When is BERT Multilingual? Isolating Crucial Ingredients for Cross-lingual Transfer
This addresses the problem of understanding and improving cross-lingual transfer for multilingual NLP researchers, offering empirical insights rather than incremental tweaks.
The paper investigates the factors enabling cross-lingual zero-shot transfer in multilingual language models by isolating linguistic properties like script, word order, and syntax, finding that sub-word overlap absence affects transfer when word order differs and showing a strong correlation (e.g., R=0.94 on NLI) between transfer performance and word embedding alignment.

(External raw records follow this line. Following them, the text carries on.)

/-! ## Barriers' wires, checkpoints, containment, power (R386-R394, R397, R398) -/

/-- The combined signal goes west, then north from a row's head, once everything behind it has arrived; the corner releases; a release passes every router
once, with its sense and count; a BARWAIT that is late gives false, or faults with 0x2A. -/
def Part.BarrierWires : Prop :=
  ∀ (l w : Nat) (k b : Fin 4) (g : Bool) (n : Fin 16) (d : Fin 16) (s : State),
    (s.barReady l k = false → exec (.causewaySignal l k.val) s = .next s ∧ exec (.causewayRelease l k.val) s = .next s) ∧
    (s.barReady l k = true → (s.barPlace l k).west = some w →
      exec (.causewaySignal l k.val) s = .next (s.modBar w k fun x => { x with east := some ((s.bar l k).g, (s.bar l k).brect) })) ∧
    (s.barReady l k = true → (s.barPlace l k).west = none → (s.barPlace l k).above = some w →
      exec (.causewaySignal l k.val) s = .next (s.modBar w k fun x => { x with south := some ((s.bar l k).g, (s.bar l k).brect) })) ∧
    (s.barReady l k = true → (s.barPlace l k).west = none → (s.barPlace l k).above = none →
      ∃ t, exec (.causewayRelease l k.val) s = .next t ∧ (t.bar l k).g = !(s.bar l k).g ∧ (t.bar l k).rc = (s.bar l k).rc + 1 ∧
        (t.bar l k).ph = (s.bar l k).ph + 1 ∧ t.mem = s.mem ∧
        (∀ e, (s.barPlace l k).east = some e → (t.bar e k).rel = some (!(s.bar l k).g)) ∧
        ∀ e, (s.barPlace l k).head = true → (s.barPlace l k).below = some e → (t.bar e k).rel = some (!(s.bar l k).g)) ∧
    ((s.bar l k).rel = some g →
      ∃ t, exec (.causewayReleasePass l k.val) s = .next t ∧ (t.bar l k).g = g ∧ (t.bar l k).rc = (s.bar l k).rc + 1 ∧
        (t.bar l k).ph = (s.bar l k).ph + 1 ∧ t.mem = s.mem ∧ (∀ e, (s.barPlace l k).east = some e → (t.bar e k).rel = some g) ∧
        (∀ e, (s.barPlace l k).head = true → (s.barPlace l k).below = some e → (t.bar e k).rel = some g) ∧
        ((s.barPlace l k).east ≠ some l → (s.barPlace l k).below ≠ some l → (t.bar l k).rel = none)) ∧
    ((s.bar l k).rel = none → exec (.causewayReleasePass l k.val) s = .next s) ∧
    ((s.slot l n).barw = some (b, some d) → (s.slot l n).state = .parked → (∃ at_, (s.slot l n).barAt = some at_ ∧ at_ ≤ s.time) → (s.bar l b).ls ≠ (s.bar l b).g → (s.core l).flt.frozen = false →
      exec (.barwaitTimeout l n.val) s = .next (((s.onSlot l n).barDone (some d) false).completed l n)) ∧
    ((s.slot l n).barw = some (b, none) → (s.slot l n).state = .parked → (∃ at_, (s.slot l n).barAt = some at_ ∧ at_ ≤ s.time) → (s.bar l b).ls ≠ (s.bar l b).g → (s.core l).flt.frozen = false →
      ∃ t, exec (.barwaitTimeout l n.val) s = .next t ∧ (t.slot l n).state = .frozen ∧ (t.core l).flt.frozen = true ∧
        (t.slot l n).barw = none ∧ ∃ x, (t.core l).flt.last = some x ∧ x.cause = 0x2A ∧ x.slot = n.val ∧ x.deff = false)

/-- A change of a core's checkpoint state. -/
def Claim.ckpt (s : State) (l : Nat) (f : CoreCkpt → CoreCkpt) : State := s.modCore l fun c => { c with ckpt := f c.ckpt }

/-- Message `m` is the one that agent `a` serves next (R129). -/
structure Claim.Heads (s : State) (a : Nat) (m : Msg) (b : Body) : Prop where
  head : s.headOf a = some m
  len  : m.len ≤ 256
  body : m.body = b

/-- A transfer makes the partner's header invalid, writes the body, then the header with E + 1, and fails with 0x3D reason 5 where the banks do not
work; a commit frees what its destination has accepted; a core asked for a checkpoint gets ev13; one whose thread waits for its full log asks the holder
of the oldest entry, and again after 65,536 cycles. -/
def Part.Checkpoints : Prop :=
  ∀ (l c p : Nat) (e : SeqEnt) (o : List Nat) (h : Chk) (m x : Msg) (xs : List Msg) (s : State),
    (Claim.Heads s c m (.transfer 0 l) → s.peatWorks l = true →
      ∃ t, exec (.checkpointTransfer c) s = .next t ∧ (Fmap.get {} t.peats l).vld = false ∧ (t.ni c).inq = (s.ni c).inq.erase m ∧ t.net = s.net) ∧
    (Claim.Heads s c m (.transfer 1 l) → s.peatWorks l = true → (s.core l).ckpt.chk = some h →
      ∃ t, exec (.checkpointTransfer c) s = .next t ∧ (Fmap.get {} t.peats l).vld = false ∧ (Fmap.get {} t.peats l).lcn = l ∧
        (Fmap.get {} t.peats l).ctx = (s.core l).ctxid ∧ (Fmap.get {} t.peats l).e = ((s.core l).sys 0x11).setWidth 32 + 1 ∧
        ((Fmap.get {} t.peats l).mem, (Fmap.get {} t.peats l).fe) = s.rangesOf l ((ckptRanges h.desc).map rangeOf) ∧ t.net = s.net) ∧
    (Claim.Heads s c m (.transfer 2 l) → s.peatWorks l = true → m.vc = 0 → m.spanel = s.panelId →
      ∃ t, exec (.checkpointTransfer c) s = .next t ∧ (Fmap.get {} t.peats l).vld = true ∧
        (Fmap.get {} t.peats l).core = (Fmap.get {} s.peats l).core ∧
        ∃ a ∈ t.net, a.dest = m.src ∧ a.body = .resp 0 { w := (Fmap.get {} s.peats l).e.zeroExtend 64 }) ∧
    (Claim.Heads s c m (.transfer 2 l) → s.peatWorks l = false →
      exec (.checkpointTransfer c) s = .next ((s.takeMsg c m).answer c m.reply { cause := 0x3D, info := 5 })) ∧
    (Claim.Heads s l m (.commit p e o) → l < 8192 →
      exec (.commitNotice l) s = .next ((Claim.ckpt (s.takeMsg l m) l fun c =>
        { c with slog := c.slog.filter fun x => x.keptAfter m.spanel p e o, peers := c.peers.filter (· != peerKey m.spanel p)
                 broken := c.broken && !(c.peers.filter (· != peerKey m.spanel p)).isEmpty }).pumpCore l)) ∧
    (Claim.Heads s l m .checkpoint → l < 8192 → (s.core l).ctxid = m.ctx →
      exec (.checkpointRequest l) s = .next ((List.range 15).foldl (fun s k => s.signal l k 0x2000) (s.takeMsg l m))) ∧
    (Claim.Heads s l m .checkpoint → (s.core l).ctxid ≠ m.ctx → exec (.checkpointRequest l) s = .next (s.takeMsg l m)) ∧
    ((s.ni l).inq = [] → l < 8192 → (s.core l).ckpt.ask = none → s.logParked l = true → (s.core l).ckpt.slog = x :: xs → x.dest < 8192 →
      x.dpanel = s.panelId →
      ∃ t, exec (.checkpointRequest l) s = .next t ∧ (t.core l).ckpt.ask = some (s.time + 65536) ∧
        ∃ a ∈ t.net, a.dest = x.dest ∧ a.src = l ∧ a.body = .checkpoint) ∧
    (∀ n, (s.core l).ckpt.ask = some n → n ≤ s.time → s.logParked l = true → (s.core l).ckpt.slog = x :: xs → x.dest < 8192 →
      x.dpanel = s.panelId →
      ∃ t, exec (.checkpointRequestRepeat l) s = .next t ∧ (t.core l).ckpt.ask = some (s.time + 65536) ∧
        ∃ a ∈ t.net, a.dest = x.dest ∧ a.src = l ∧ a.body = .checkpoint) ∧
    (∀ n, (s.core l).ckpt.ask = some n → n ≤ s.time → s.logParked l = false →
      exec (.checkpointRequestRepeat l) s = .next (Claim.ckpt s l fun c => { c with ask := none })) ∧
    (∀ n, (s.core l).ckpt.ask = some n → s.time < n → exec (.checkpointRequestRepeat l) s = .next s)
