-- ==== Sys2Proof/Laws/Mesh.lean ====
section
/-! SUPPORT. What the sending of messages does (R343, R377-R380, R392): of a core it changes its counts, its send log and its
checkpoint state, and nothing else. -/

namespace Sys2Proof.Machine
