theorem parse_57 {w : BitVec 96} {gd gn var} (e : Hdr.ofBits w = ⟨0x57#8, gd, gn, var⟩) : parse w =
    (
    let h : Hdr := ⟨0x57#8, gd, gn, var⟩
    let g := h.guard
    let a := FA.ofBits w
    if h.var != 0 && h.var != 4 then .badVar
    else a.ok (a.srcFile h.i) (a.d != 0 || a.s1 != 0 || a.srcValue h.i || a.s3 != 0 || a.m8 != 0)
      (.stealdom g (a.src h.i))) := by
  unfold parse parseLow
  rw [e]
  rfl

theorem parse_58 {w : BitVec 96} {gd gn var} (e : Hdr.ofBits w = ⟨0x58#8, gd, gn, var⟩) : parse w =
    (
    let h : Hdr := ⟨0x58#8, gd, gn, var⟩
    let g := h.guard
    let a := FA.ofBits w
    if h.var != 0 then .badVar
    else a.ok (!inFile 32 a.d) (a.s1 != 0 || a.s2 != 0 || a.s3 != 0 || a.imm != 0 || a.m8.toNat ≥ 9)
      (.getid g (reg 31 a.d) (Fin.ofNat 9 a.m8.toNat))) := by
  unfold parse parseLow
  rw [e]
  rfl

theorem parse_59 {w : BitVec 96} {gd gn var} (e : Hdr.ofBits w = ⟨0x59#8, gd, gn, var⟩) : parse w =
    (
    let h : Hdr := ⟨0x59#8, gd, gn, var⟩
    let g := h.guard
    let a := FA.ofBits w
    if h.var != 0 && h.var != 4 then .badVar
    else a.ok (!inFile 32 a.d || a.srcFile h.i || (a.m8 == 1 && !inFile 32 a.s3))
      (a.s1 != 0 || a.srcValue h.i || (h.i && a.imm.toNat ≥ 65536) || a.m8.toNat ≥ 2 || (a.m8 != 1 && a.s3 != 0))
      (.waitev g (reg 31 a.d) (a.src h.i) (if a.m8 == 1 then some (reg 31 a.s3) else none))) := by
  unfold parse parseLow
  rw [e]
  rfl

theorem parse_5A {w : BitVec 96} {gd gn var} (e : Hdr.ofBits w = ⟨0x5A#8, gd, gn, var⟩) : parse w =
    (
    let h : Hdr := ⟨0x5A#8, gd, gn, var⟩
    let g := h.guard
    let a := FA.ofBits w
    parseX false true true h a (.sigev g (reg 31 a.s1) (reg 31 a.s2))) := by
  unfold parse parseLow
  rw [e]
  rfl

theorem parse_60 {w : BitVec 96} {gd gn var} (e : Hdr.ofBits w = ⟨0x60#8, gd, gn, var⟩) : parse w =
    (
    let h : Hdr := ⟨0x60#8, gd, gn, var⟩
    let a := FA.ofBits w
    parseLoad .ld (fun _ => true) h a) := by
  unfold parse parseLow
  rw [e]
  rfl

theorem parse_61 {w : BitVec 96} {gd gn var} (e : Hdr.ofBits w = ⟨0x61#8, gd, gn, var⟩) : parse w =
    (
    let h : Hdr := ⟨0x61#8, gd, gn, var⟩
    let a := FA.ofBits w
    parseLoad .ldu (· < 3) h a) := by
  unfold parse parseLow
  rw [e]
  rfl

theorem parse_62 {w : BitVec 96} {gd gn var} (e : Hdr.ofBits w = ⟨0x62#8, gd, gn, var⟩) : parse w =
    (
    let h : Hdr := ⟨0x62#8, gd, gn, var⟩
    let a := FA.ofBits w
    parseStore .st (fun _ => true) h a) := by
  unfold parse parseLow
  rw [e]
  rfl

theorem parse_63 {w : BitVec 96} {gd gn var} (e : Hdr.ofBits w = ⟨0x63#8, gd, gn, var⟩) : parse w =
    (
    let h : Hdr := ⟨0x63#8, gd, gn, var⟩
    let a := FA.ofBits w
    parseLoad .ldAcq (fun _ => true) h a) := by
  unfold parse parseLow
  rw [e]
  rfl

theorem parse_64 {w : BitVec 96} {gd gn var} (e : Hdr.ofBits w = ⟨0x64#8, gd, gn, var⟩) : parse w =
    (
    let h : Hdr := ⟨0x64#8, gd, gn, var⟩
    let a := FA.ofBits w
    parseStore .stRel (fun _ => true) h a) := by
  unfold parse parseLow
  rw [e]
  rfl

theorem parse_65 {w : BitVec 96} {gd gn var} (e : Hdr.ofBits w = ⟨0x65#8, gd, gn, var⟩) : parse w =
    (
    let h : Hdr := ⟨0x65#8, gd, gn, var⟩
    let a := FA.ofBits w
    parseLoad .ldw (· == 3) h a) := by
  unfold parse parseLow
  rw [e]
  rfl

While recent work on multilingual language models has demonstrated their capacity for cross-lingual zero-shot transfer on downstream tasks, there is a lack of consensus in the community as to what shared properties between languages enable such transfer. Analyses involving pairs of natural languages are often inconclusive and contradictory since languages simultaneously differ in many linguistic aspects. In this paper, we perform a large-scale empirical study to isolate the effects of various linguistic properties by measuring zero-shot transfer between four diverse natural languages and their counterparts constructed by modifying aspects such as the script, word order, and syntax. Among other things, our experiments show that the absence of sub-word overlap significantly affects zero-shot transfer when languages differ in their word order, and there is a strong correlation between transfer performance and word embedding alignment between languages (e.g., R=0.94 on the task of NLI). Our results call for focus in multilingual models on explicitly improving word embedding alignment between languages rather than relying on its implicit emergence.